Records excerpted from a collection
_ _ _

-- ==== Sys2Proof/Machine/Formats.lean ====
section
/-! DEFINITION. The number formats of memory (07_numerics R157-R167, R174, R175): how a row of elements is laid out, the
exact value of each element, and the conversion of exact values to each format. -/

namespace Sys2Proof.Machine

/-- A block-shift format: BS8, BS6, BS4. -/
def isBS (f : Nat) : Bool := decide (f ≤ 2)
/-- An MX format. -/
def isMX (f : Nat) : Bool := decide (9 ≤ f ∧ f ≤ 11)
/-- A format with a tensor header: TS8 and K5 8-bit (R160). -/
def hasHeader (f : Nat) : Bool := f == 3 || f == 5
/-- A format whose rows are whole blocks of 32 elements. -/
def isBlocked (f : Nat) : Bool := isBS f || isMX f

/-- Bits of a code. -/
def codeBits (f : Nat) : Nat := if f = 1 then 6 else if f = 2 then 4 else 8
/-- The largest magnitude of a code, q of R158. -/
def codeMax (f : Nat) : Int := if f = 1 then 31 else if f = 2 then 7 else 127

/-- Bytes of a block-shift row's code area (R159). -/
def codeArea (f cols : Nat) : Nat := cols * codeBits f / 8

/-- Bytes of one row before padding (R159, R160). -/
def rowBytes (f cols : Nat) : Nat :=
  if isBS f then codeArea f cols + cols / 32
  else if isMX f then cols / 32 * 33
  else if f = 4 ∨ f = 7 then 2 * cols
  else if f = 6 then 4 * cols
  else cols

/-- A row's size, rounded up to 64 bytes (R159, R160). -/
def rowSize (f cols : Nat) : Nat := roundUp (rowBytes f cols) 64

/-- The code at a place of a row, as it is stored. -/
def rawCode (f : Nat) (bs : List Byte) (i : Nat) : Int :=
  if f = 1 then signed 6 (bitsOf (leAt bs (3 * (i / 4)) 3) (6 * (i % 4)) 6)
  else if f = 2 then signed 4 (bitsOf (leAt bs (i / 2) 1) (4 * (i % 2)) 4)
  else signed 8 (leAt bs i 1)

/-- The code as the KM7 reads it: -(q + 1) decodes as -q, but for K5 (R158, R161). -/
def readCode (f : Nat) (bs : List Byte) (i : Nat) : Int :=
  let c := rawCode f bs i
  if f = 5 then c else max c (-codeMax f)

/-- The shift byte of block b of a block-shift row. -/
def blockShiftAt (f cols : Nat) (bs : List Byte) (b : Nat) : Int := signed 8 (leAt bs (codeArea f cols + b) 1)

/-- An integer times a power of two. -/
def fpOfInt (c e : Int) : Fp := .fin (decide (c < 0)) c.natAbs e

/-- The positive zero. -/
def fpZero : Fp := .fin false 0 0

/-- ul8_decode (R162). -/
def ul8Decode (c : Nat) : Fp :=
  if c = 0 then fpZero
  else
    let q : Int := (c : Int) - 192
    let e := q.fdiv 4
    let j := (q - 4 * e).toNat
    match fpDecode f32 (([0x3F800000, 0x3F9837F0, 0x3FB504F3, 0x3FD744FD] : List Nat).getD j 0) with
    | .fin s m x => .fin s m (x + e)
    | v => v

/-- An E4M3 or E5M2 element's own value (R175; OCP MX 1.0): E4M3 has no infinity. -/
def mxElem (f c : Nat) : Fp :=
  if f = 10 then
    let x := c / 8 % 16
    if c % 128 = 127 then .nan
    else if x = 0 then .fin (bitOf c 7) (c % 8) (-9)
    else .fin (bitOf c 7) (8 + c % 8) ((x : Int) - 10)
  else fpDecode ⟨5, 2⟩ c

/-- Multiply by 2^k. -/
def fpScale (k : Int) : Fp → Fp
  | .fin s m e => .fin s m (e + k)
  | v => v

/-- The exact value of element i of a row; sh is the tensor's shift (R158-R164, R174, R175). -/
def elemAt (f cols : Nat) (sh : Int) (bs : List Byte) (i : Nat) : Fp :=
  if isBS f then
    let s := blockShiftAt f cols bs (i / 32)
    if s = -128 then fpZero else fpOfInt (readCode f bs i) s
  else if hasHeader f then fpOfInt (readCode f bs i) sh
  else if f = 4 then fpDecode bf16 (leAt bs (2 * i) 2)
  else if f = 6 then fpDecode f32 (leAt bs (4 * i) 4)
  else if f = 7 then fpDecode f16 (leAt bs (2 * i) 2)
  else if f = 8 then ul8Decode (leAt bs i 1)
  else
    let b := 33 * (i / 32)
    let x := leAt bs (b + 32) 1
    if x = 255 then .nan
    else if f = 9 then fpOfInt (readCode 0 bs (b + i % 32)) ((x : Int) - 133)
    else fpScale ((x : Int) - 127) (mxElem f (leAt bs (b + i % 32) 1))

/-- The elements of a row. -/
def rowElems (f cols : Nat) (sh : Int) (bs : List Byte) : List Fp := (List.range cols).map (elemAt f cols sh bs)

/-! ### Magnitudes -/

/-- x is smaller than y, of two finite magnitudes. -/
def magLt : Fp → Fp → Bool
  | .fin _ m e, .fin _ n g =>
    let k := min e g
    decide (m * 2 ^ (e - k).toNat < n * 2 ^ (g - k).toNat)
  | _, _ => false

/-- The absolute maximum of the finite values, 0 of none. -/
def amaxOf (vs : List Fp) : Fp :=
  vs.foldl (fun a v => match v with
    | .fin _ m e => if magLt a (.fin false m e) then .fin false m e else a
    | _ => a) fpZero

/-- floor_log2 of an exact value, 0 of zero. -/
def fpLog2 : Fp → Int
  | .fin _ m e => (m.log2 : Int) + e
  | _ => 0

/-- round_ta(v x 2^-sh) (R165). -/
def roundTa (v : Fp) (sh : Int) : Int :=
  match v with
  | .fin s m e => sInt s (rtaQ m 1 (e - sh))
  | _ => 0

/-- Round to nearest, ties to even, of v x 2^-sh (R182). -/
def roundEven (v : Fp) (sh : Int) : Int :=
  match v with
  | .fin s m e => sInt s (rneQ m 1 (e - sh))
  | _ => 0

/-- block_shift of R166. A magnitude beyond what binary32 holds, which exact values of wide shifts can reach, would need
a shift above 127: the spec states none, and the shift is then free. -/
def blockShiftOf (f : Nat) (amax : Fp) : Int :=
  if amax.isZero then -128
  else
    let sh := max (fpLog2 amax - ((codeBits f : Int) - 2)) (-127)
    let sh := if codeMax f < roundTa amax sh then sh + 1 else sh
    if 127 < sh then clampInt (-127) 127 (Config.openShift sh) else sh

/-! ### Conversion to a row -/

/-- What a conversion yields: the row's bytes, its saturations, its non-finite sources, and whether it must set the
overflow flag. -/
structure RowOut where
  bytes : List Byte
  sat : Nat
  nonfinite : Nat
  ovf : Bool
  deriving DecidableEq, Repr

/-- Non-finite values of a list. -/
def countNonfinite (vs : List Fp) : Nat := (vs.filter (fun v => !v.isFin)).length

/-- Cut a list into pieces of n. -/
def chunksOf {α : Type} (n : Nat) : Nat → List α → List (List α)
  | 0, _ => []
  | k + 1, l => if l.isEmpty then [] else l.take n :: chunksOf n k (l.drop n)

/-- The blocks of 32 elements of a row. -/
def blocksOf (vs : List Fp) : List (List Fp) := chunksOf 32 vs.length vs

/-- One block's shift, codes and saturations (R166, R167, R405): a given shift stands unless the block is all zero or
holds a non-finite value. -/
def encBlock (f : Nat) (given : Option Int) (vs : List Fp) : Int × List Int × Nat :=
  let a := amaxOf vs
  if a.isZero || vs.any (fun v => !v.isFin) then (-128, vs.map (fun _ => 0), 0)
  else
    let sh := given.getD (blockShiftOf f a)
    if sh = -128 then (-128, vs.map (fun _ => 0), 0)
    else
      let cs := vs.map (roundTa · sh)
      (sh, cs.map (clampInt (-codeMax f) (codeMax f)), (cs.filter (fun c => decide (codeMax f < c ∨ c < -codeMax f))).length)

/-- Pack the codes of a row (R159). -/
def packCodes (f : Nat) (cs : List Int) : List Byte :=
  if f = 1 then
    (chunksOf 4 cs.length cs).flatMap (fun g => natLe 3 ((g.mapIdx (fun j c => unsigned 6 c * 2 ^ (6 * j))).foldl (· + ·) 0))
  else if f = 2 then
    (chunksOf 2 cs.length cs).flatMap (fun g => natLe 1 ((g.mapIdx (fun j c => unsigned 4 c * 2 ^ (4 * j))).foldl (· + ·) 0))
  else cs.map (fun c => BitVec.ofNat 8 (unsigned 8 c))

/-- Pad a row's bytes to its size with zeros. -/
def padRow (f cols : Nat) (bs : List Byte) : List Byte := bs ++ List.replicate (rowSize f cols - bs.length) 0

/-- The UL8 code of a binary32 value, whether it saturates and whether it counts as non-finite (R163). -/
def ul8Encode (x : Word) : Nat × Bool × Bool :=
  let n := x.toNat
  if nonFinite32 x then (0, false, true)
  else if n % 2 ^ 31 = 0 then (0, false, false)
  else if bitOf n 31 then (0, false, true)
  else if n < 2 ^ 23 then (0, false, false)
  else
    let f := n % 2 ^ 23
    let e : Int := ((n / 2 ^ 23 : Nat) : Int) - 127
    let k : Int := if f < 0x0B95C2 then 0 else if f < 0x25FED7 then 1 else if f < 0x45672A then 2
      else if f < 0x6AC0C7 then 3 else 4
    let c := 4 * e + 192 + k
    if c < 1 then (1, false, false) else if 255 < c then (255, true, false) else (c.toNat, false, false)

/-- The MXINT8 block of a BS8 block (R174). -/
def mxint8Block (sh : Int) (cs : List Int) : List Byte :=
  if sh = -128 then List.replicate 33 0
  else
    let k := if 121 < sh then sh - 121 else 0
    (cs.map (fun c => BitVec.ofNat 8 (unsigned 8 (clampInt (-127) 127 (roundTa (fpOfInt c 0) k)))))
      ++ natLe 1 (if 121 < sh then 254 else (sh + 133).toNat)

/-- The BS8 block an MXINT8 block becomes (R174). -/
def bs8OfMxint8 (bs : List Byte) (b : Nat) : Int × List Int :=
  let x := leAt bs (33 * b + 32) 1
  let cs := (List.range 32).map (fun i => readCode 0 bs (33 * b + i))
  if x = 255 then (-128, cs.map (fun _ => 0))
  else if 6 ≤ x then ((x : Int) - 133, cs)
  else (-127, cs.map (fun c => roundTa (fpOfInt c 0) (6 - (x : Int))))

/-- A value on the grid of an MXFP8 element after division by X, and whether it saturates (R175). -/
def mxfpEncode (f : Nat) (v : Fp) (x : Int) : Nat × Bool :=
  let fm : Fmt := if f = 10 then ⟨4, 3⟩ else ⟨5, 2⟩
  let cap := if f = 10 then 0x7E else 0x7B
  match v with
  | .fin s m e =>
    if m = 0 then (if s then 128 else 0, false)
    else
      let e' := e - x
      let E := max ((m.log2 : Int) + e') fm.emin
      let bits := (E - fm.emin).toNat * 2 ^ fm.mb + rneQ m 1 (e' - (E - (fm.mb : Int)))
      (min bits cap + (if s then 128 else 0), decide (cap < bits))
  | _ => (0, false)

/-- One MXFP8 block: its bytes and saturations. The elements of a block that a non-finite source makes NaN are free. -/
def mxfpBlock (f : Nat) (vs : List Fp) : List Byte × Nat :=
  if vs.any (fun v => !v.isFin) then
    ((List.range vs.length).map (Config.nanBlockByte f (vs.map (fun v => (e32 v).toNat))) ++ [255], 0)
  else
    let a := amaxOf vs
    let emax : Int := if f = 10 then 8 else 15
    let x := if a.isZero then 0 else clampInt 0 254 (fpLog2 a - emax + 127)
    let es := vs.map (fun v => mxfpEncode f v (x - 127))
    (es.map (fun p => BitVec.ofNat 8 p.1) ++ natLe 1 x.toNat, (es.filter (·.2)).length)

/-- A row of a float format. -/
def floatRow (fm : Fmt) (nb : Nat) (vs : List Fp) : List Byte × Bool :=
  let ps := vs.map (fpEncode fm)
  (ps.flatMap (natLe nb), ps.any (fun p => decide (fm.infBits ≤ p % fm.signBit)))

/-- A row converted to a format (R165-R167, R171, R174, R175, R182, R405). sh is the tensor's shift for TS8 and K5, and
the given shift, if any, for block-shift formats. -/
def encodeRow (f : Nat) (sh : Option Int) (vs : List Fp) : RowOut :=
  let nf := countNonfinite vs
  let cols := vs.length
  if isBS f then
    let bl := (blocksOf vs).map (encBlock f sh)
    ⟨padRow f cols (packCodes f (bl.flatMap (·.2.1)) ++ bl.map (fun b => BitVec.ofNat 8 (unsigned 8 b.1))),
      (bl.map (·.2.2)).foldl (· + ·) 0, nf, decide (0 < nf)⟩
  else if f = 3 then
    let cs := vs.map (roundTa · (sh.getD 0))
    ⟨padRow f cols (packCodes 3 (cs.map (clampInt (-127) 127))), (cs.filter (fun c => decide (127 < c ∨ c < -127))).length,
      nf, decide (0 < nf)⟩
  else if f = 5 then
    let cs := vs.map (roundEven · (sh.getD 0))
    ⟨padRow f cols (packCodes 5 (cs.map (clampInt (-128) 127))), (cs.filter (fun c => decide (127 < c ∨ c < -128))).length,
      nf, decide (0 < nf)⟩
  else if f = 4 ∨ f = 6 ∨ f = 7 then
    let r := floatRow (if f = 4 then bf16 else if f = 6 then f32 else f16) (if f = 6 then 4 else 2) vs
    ⟨padRow f cols r.1, 0, nf, decide (0 < nf) || r.2⟩
  else if f = 8 then
    let us := vs.map (fun v => ul8Encode (e32 v))
    ⟨padRow f cols (us.map (fun u => BitVec.ofNat 8 u.1)), (us.filter (·.2.1)).length, (us.filter (·.2.2)).length,
      us.any (·.2.2)⟩
  else if f = 9 then
    let bl := (blocksOf vs).map (encBlock 0 none)
    ⟨padRow f cols (bl.flatMap (fun b => mxint8Block b.1 b.2.1)), 0, nf, decide (0 < nf)⟩
  else
    let bl := (blocksOf vs).map (mxfpBlock f)
    ⟨padRow f cols (bl.flatMap (·.1)), (bl.map (·.2)).foldl (· + ·) 0, nf, decide (0 < nf)⟩

/-- A BS8 row made of an MXINT8 row without passing through binary32 (R174). -/
def bs8Row (cols : Nat) (bs : List Byte) : RowOut :=
  let bl := (List.range (cols / 32)).map (bs8OfMxint8 bs)
  let nf := 32 * ((List.range (cols / 32)).filter (fun b => leAt bs (33 * b + 32) 1 == 255)).length
  ⟨padRow 0 cols (packCodes 0 (bl.flatMap (·.2)) ++ bl.map (fun b => BitVec.ofNat 8 (unsigned 8 b.1))), 0, nf, decide (0 < nf)⟩

/-- An MXINT8 row made of a BS8 row without passing through binary32 (R174): the codes are kept. -/
def mxint8Row (cols : Nat) (bs : List Byte) : RowOut :=
  ⟨padRow 9 cols ((List.range (cols / 32)).flatMap (fun b =>
    mxint8Block (blockShiftAt 0 cols bs b) ((List.range 32).map (fun i => readCode 0 bs (32 * b + i))))), 0, 0, false⟩

/-- A row of one format rewritten in another (R174, R185). -/
def convertRow (sf df cols : Nat) (srcShift : Int) (sh : Option Int) (bs : List Byte) : RowOut :=
  if sf = 9 ∧ df = 0 ∧ sh.isNone then bs8Row cols bs
  else if sf = 0 ∧ df = 9 then mxint8Row cols bs
  else encodeRow df sh (rowElems sf cols srcShift bs)

end Sys2Proof.Machine
end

_ _ _

Work required: In the entries above, how many lines hold the word "Option"? State the number and nothing else.

The completed task: 3